TASK STATEMENT:
When you reach the line containing "-- ==== Sys2Proof/Machine/Tables.lean" in the entries below, begin reproducing lines exactly, and stop once the line containing "table (40_polynomial_table.md R117). -/" is done.

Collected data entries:
──────────

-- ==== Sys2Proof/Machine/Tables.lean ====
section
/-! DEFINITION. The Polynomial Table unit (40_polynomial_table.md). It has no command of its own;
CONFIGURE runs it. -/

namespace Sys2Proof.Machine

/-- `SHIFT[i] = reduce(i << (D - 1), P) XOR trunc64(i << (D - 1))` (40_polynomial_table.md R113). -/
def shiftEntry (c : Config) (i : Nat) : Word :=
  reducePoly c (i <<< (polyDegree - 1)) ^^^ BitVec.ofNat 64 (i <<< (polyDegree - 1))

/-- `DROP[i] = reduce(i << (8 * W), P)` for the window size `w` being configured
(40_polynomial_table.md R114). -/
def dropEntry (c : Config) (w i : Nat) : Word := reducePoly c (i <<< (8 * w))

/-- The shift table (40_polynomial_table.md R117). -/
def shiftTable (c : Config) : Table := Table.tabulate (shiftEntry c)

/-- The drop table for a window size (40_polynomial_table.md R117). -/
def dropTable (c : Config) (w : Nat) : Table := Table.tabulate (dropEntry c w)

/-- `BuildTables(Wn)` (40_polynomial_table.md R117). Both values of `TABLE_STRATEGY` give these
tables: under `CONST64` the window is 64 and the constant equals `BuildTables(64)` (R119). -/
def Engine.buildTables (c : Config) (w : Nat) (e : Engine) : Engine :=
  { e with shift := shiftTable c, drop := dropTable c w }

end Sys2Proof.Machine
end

──────────

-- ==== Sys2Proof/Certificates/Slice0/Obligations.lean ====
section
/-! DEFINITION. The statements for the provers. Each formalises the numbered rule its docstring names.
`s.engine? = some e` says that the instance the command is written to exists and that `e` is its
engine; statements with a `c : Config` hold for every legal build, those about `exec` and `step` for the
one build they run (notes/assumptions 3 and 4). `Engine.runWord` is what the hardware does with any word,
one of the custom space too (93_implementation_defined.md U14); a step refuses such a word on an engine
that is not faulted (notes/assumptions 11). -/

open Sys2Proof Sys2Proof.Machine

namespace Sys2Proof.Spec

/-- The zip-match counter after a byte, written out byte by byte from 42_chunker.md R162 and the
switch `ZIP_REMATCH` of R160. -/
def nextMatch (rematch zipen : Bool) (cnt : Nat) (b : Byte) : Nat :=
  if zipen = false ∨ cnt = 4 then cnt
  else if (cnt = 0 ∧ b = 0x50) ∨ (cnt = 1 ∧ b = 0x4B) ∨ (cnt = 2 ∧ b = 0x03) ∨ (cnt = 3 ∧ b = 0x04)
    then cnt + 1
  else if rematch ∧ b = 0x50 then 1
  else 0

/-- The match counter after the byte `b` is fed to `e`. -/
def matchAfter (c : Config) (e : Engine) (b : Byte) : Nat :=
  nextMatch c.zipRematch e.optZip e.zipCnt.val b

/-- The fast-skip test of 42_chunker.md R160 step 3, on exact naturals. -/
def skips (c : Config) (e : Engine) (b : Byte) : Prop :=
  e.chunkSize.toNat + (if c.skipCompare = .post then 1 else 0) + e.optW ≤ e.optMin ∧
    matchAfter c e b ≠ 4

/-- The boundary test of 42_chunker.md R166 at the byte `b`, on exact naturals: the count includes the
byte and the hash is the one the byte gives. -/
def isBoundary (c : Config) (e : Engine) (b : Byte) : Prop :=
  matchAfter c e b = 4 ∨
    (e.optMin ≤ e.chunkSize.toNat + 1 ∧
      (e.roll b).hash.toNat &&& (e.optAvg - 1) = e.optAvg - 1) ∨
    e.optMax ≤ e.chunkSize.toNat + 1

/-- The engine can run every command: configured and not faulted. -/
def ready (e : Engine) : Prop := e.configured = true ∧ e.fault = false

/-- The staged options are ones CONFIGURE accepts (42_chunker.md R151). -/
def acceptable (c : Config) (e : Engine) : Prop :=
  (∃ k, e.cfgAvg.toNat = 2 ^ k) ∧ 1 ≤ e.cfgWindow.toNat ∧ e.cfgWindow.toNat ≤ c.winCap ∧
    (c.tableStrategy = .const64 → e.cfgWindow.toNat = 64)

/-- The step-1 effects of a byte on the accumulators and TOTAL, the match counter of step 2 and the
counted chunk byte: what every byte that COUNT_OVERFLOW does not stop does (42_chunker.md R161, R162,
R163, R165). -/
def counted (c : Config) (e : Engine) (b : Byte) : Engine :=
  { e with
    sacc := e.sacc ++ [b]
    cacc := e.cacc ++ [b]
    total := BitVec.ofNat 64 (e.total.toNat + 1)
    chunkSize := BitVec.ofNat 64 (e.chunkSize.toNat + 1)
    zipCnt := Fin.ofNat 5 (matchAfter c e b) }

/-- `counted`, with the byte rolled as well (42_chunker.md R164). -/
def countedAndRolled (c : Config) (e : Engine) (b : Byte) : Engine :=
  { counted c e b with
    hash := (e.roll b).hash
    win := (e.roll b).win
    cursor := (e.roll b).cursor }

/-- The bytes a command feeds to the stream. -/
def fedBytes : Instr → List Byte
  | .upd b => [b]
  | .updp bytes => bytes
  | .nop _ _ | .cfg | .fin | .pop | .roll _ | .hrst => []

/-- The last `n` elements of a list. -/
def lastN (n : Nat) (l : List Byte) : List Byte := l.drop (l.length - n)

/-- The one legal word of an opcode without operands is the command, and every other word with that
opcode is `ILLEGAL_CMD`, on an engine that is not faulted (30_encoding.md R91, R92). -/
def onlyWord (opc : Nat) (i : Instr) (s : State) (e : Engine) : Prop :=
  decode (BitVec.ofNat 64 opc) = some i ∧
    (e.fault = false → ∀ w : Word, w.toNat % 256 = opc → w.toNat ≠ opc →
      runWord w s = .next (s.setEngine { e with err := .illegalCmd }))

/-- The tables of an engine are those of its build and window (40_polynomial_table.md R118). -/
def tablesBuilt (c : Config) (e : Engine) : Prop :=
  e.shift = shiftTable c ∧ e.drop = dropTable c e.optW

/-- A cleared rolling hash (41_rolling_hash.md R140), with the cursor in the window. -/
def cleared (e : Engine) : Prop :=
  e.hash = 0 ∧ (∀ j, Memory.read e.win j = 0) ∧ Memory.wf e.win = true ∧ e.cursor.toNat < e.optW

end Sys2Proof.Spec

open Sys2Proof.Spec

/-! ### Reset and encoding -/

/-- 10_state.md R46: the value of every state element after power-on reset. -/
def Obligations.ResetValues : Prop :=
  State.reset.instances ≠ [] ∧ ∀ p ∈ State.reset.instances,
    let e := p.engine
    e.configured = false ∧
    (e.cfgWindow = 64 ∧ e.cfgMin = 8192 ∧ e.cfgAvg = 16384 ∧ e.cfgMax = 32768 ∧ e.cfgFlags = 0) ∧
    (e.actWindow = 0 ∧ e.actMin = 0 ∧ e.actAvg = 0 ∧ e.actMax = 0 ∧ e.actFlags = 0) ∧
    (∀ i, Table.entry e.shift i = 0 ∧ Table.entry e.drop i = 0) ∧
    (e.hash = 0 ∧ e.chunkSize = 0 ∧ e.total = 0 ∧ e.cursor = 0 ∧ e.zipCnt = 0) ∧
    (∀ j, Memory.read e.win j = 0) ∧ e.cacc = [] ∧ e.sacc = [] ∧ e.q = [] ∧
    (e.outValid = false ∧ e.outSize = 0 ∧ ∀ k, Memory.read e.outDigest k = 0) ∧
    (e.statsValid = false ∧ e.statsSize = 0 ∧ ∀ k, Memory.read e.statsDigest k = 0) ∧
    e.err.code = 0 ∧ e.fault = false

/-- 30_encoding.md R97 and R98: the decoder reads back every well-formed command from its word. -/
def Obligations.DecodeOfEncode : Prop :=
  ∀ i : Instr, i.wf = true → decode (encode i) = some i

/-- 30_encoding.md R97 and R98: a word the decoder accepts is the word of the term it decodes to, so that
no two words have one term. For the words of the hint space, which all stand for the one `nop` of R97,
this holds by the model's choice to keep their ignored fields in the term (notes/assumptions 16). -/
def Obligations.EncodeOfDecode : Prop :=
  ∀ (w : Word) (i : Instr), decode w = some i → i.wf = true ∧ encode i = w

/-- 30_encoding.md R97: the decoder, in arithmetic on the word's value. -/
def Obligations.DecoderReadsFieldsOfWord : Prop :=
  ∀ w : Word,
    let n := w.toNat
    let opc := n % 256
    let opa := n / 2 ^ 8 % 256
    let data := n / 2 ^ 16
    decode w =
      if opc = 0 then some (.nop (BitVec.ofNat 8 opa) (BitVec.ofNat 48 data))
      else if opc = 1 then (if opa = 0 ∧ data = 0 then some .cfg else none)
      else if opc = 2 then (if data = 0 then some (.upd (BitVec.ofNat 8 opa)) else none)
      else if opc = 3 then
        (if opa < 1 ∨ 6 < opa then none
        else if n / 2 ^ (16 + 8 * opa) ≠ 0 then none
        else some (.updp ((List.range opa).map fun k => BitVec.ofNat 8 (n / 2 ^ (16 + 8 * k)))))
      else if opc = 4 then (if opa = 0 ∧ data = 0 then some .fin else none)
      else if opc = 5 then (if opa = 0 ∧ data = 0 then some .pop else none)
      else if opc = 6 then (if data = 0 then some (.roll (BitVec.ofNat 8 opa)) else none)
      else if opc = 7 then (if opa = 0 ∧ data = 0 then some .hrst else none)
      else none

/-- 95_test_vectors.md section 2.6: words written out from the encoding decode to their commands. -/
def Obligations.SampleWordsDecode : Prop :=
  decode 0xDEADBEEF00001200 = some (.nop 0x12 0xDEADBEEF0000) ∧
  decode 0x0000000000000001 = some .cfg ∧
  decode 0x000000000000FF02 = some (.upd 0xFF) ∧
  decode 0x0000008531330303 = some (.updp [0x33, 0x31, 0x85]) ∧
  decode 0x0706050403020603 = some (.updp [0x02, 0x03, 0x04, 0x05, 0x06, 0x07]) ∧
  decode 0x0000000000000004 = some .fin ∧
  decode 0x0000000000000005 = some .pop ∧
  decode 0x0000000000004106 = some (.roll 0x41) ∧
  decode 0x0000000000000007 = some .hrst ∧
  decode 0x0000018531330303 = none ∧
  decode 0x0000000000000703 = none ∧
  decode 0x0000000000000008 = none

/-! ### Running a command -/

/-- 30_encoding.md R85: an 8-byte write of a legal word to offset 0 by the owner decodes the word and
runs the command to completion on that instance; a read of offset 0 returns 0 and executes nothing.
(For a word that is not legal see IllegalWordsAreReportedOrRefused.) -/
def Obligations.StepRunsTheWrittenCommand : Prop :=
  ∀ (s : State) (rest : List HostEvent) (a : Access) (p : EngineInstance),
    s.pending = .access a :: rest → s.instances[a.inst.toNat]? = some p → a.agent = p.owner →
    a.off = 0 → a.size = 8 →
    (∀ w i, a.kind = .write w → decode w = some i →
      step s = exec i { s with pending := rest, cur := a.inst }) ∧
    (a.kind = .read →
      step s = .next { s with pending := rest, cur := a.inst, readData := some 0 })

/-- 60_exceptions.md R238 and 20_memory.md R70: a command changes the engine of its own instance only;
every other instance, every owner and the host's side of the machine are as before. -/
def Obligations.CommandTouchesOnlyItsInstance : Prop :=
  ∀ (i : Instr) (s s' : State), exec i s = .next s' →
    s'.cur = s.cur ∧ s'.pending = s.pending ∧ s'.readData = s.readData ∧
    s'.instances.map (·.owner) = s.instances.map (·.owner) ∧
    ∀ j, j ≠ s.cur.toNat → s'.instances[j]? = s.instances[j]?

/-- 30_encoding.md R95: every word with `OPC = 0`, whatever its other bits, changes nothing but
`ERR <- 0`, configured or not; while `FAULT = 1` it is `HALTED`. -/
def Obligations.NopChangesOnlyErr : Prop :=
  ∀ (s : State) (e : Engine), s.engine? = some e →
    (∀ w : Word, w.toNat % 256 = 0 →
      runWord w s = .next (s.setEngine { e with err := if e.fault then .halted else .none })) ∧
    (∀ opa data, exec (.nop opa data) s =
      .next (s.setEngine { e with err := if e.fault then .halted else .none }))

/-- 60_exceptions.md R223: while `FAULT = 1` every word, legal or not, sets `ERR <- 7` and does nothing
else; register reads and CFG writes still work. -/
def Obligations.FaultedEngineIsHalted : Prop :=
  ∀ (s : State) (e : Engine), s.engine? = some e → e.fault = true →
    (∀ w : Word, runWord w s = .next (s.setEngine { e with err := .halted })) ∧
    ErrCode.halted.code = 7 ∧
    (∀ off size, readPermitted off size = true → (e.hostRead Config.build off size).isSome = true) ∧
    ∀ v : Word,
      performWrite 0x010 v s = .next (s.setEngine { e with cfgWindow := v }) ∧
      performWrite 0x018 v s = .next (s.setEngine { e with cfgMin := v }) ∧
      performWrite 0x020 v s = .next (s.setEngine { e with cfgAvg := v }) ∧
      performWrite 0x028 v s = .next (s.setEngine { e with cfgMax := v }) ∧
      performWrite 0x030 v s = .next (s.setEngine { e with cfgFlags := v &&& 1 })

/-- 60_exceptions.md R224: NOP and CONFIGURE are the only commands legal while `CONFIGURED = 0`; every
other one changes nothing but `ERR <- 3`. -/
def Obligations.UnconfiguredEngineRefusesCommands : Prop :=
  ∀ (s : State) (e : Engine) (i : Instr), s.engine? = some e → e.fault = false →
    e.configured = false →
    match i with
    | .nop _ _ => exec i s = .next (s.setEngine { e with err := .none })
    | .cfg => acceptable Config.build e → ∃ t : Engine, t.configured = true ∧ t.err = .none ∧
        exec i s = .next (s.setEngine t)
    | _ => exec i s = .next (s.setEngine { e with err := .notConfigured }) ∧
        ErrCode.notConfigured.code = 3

──────────

ANSWER AREA:
-- ==== Sys2Proof/Machine/Tables.lean ====
section
/-! DEFINITION. The Polynomial Table unit (40_polynomial_table.md). It has no command of its own;
CONFIGURE runs it. -/

namespace Sys2Proof.Machine

/-- `SHIFT[i] = reduce(i << (D - 1), P) XOR trunc64(i << (D - 1))` (40_polynomial_table.md R113). -/
def shiftEntry (c : Config) (i : Nat) : Word :=
  reducePoly c (i <<< (polyDegree - 1)) ^^^ BitVec.ofNat 64 (i <<< (polyDegree - 1))

/-- `DROP[i] = reduce(i << (8 * W), P)` for the window size `w` being configured
(40_polynomial_table.md R114). -/
def dropEntry (c : Config) (w i : Nat) : Word := reducePoly c (i <<< (8 * w))

/-- The shift table (40_polynomial_table.md R117). -/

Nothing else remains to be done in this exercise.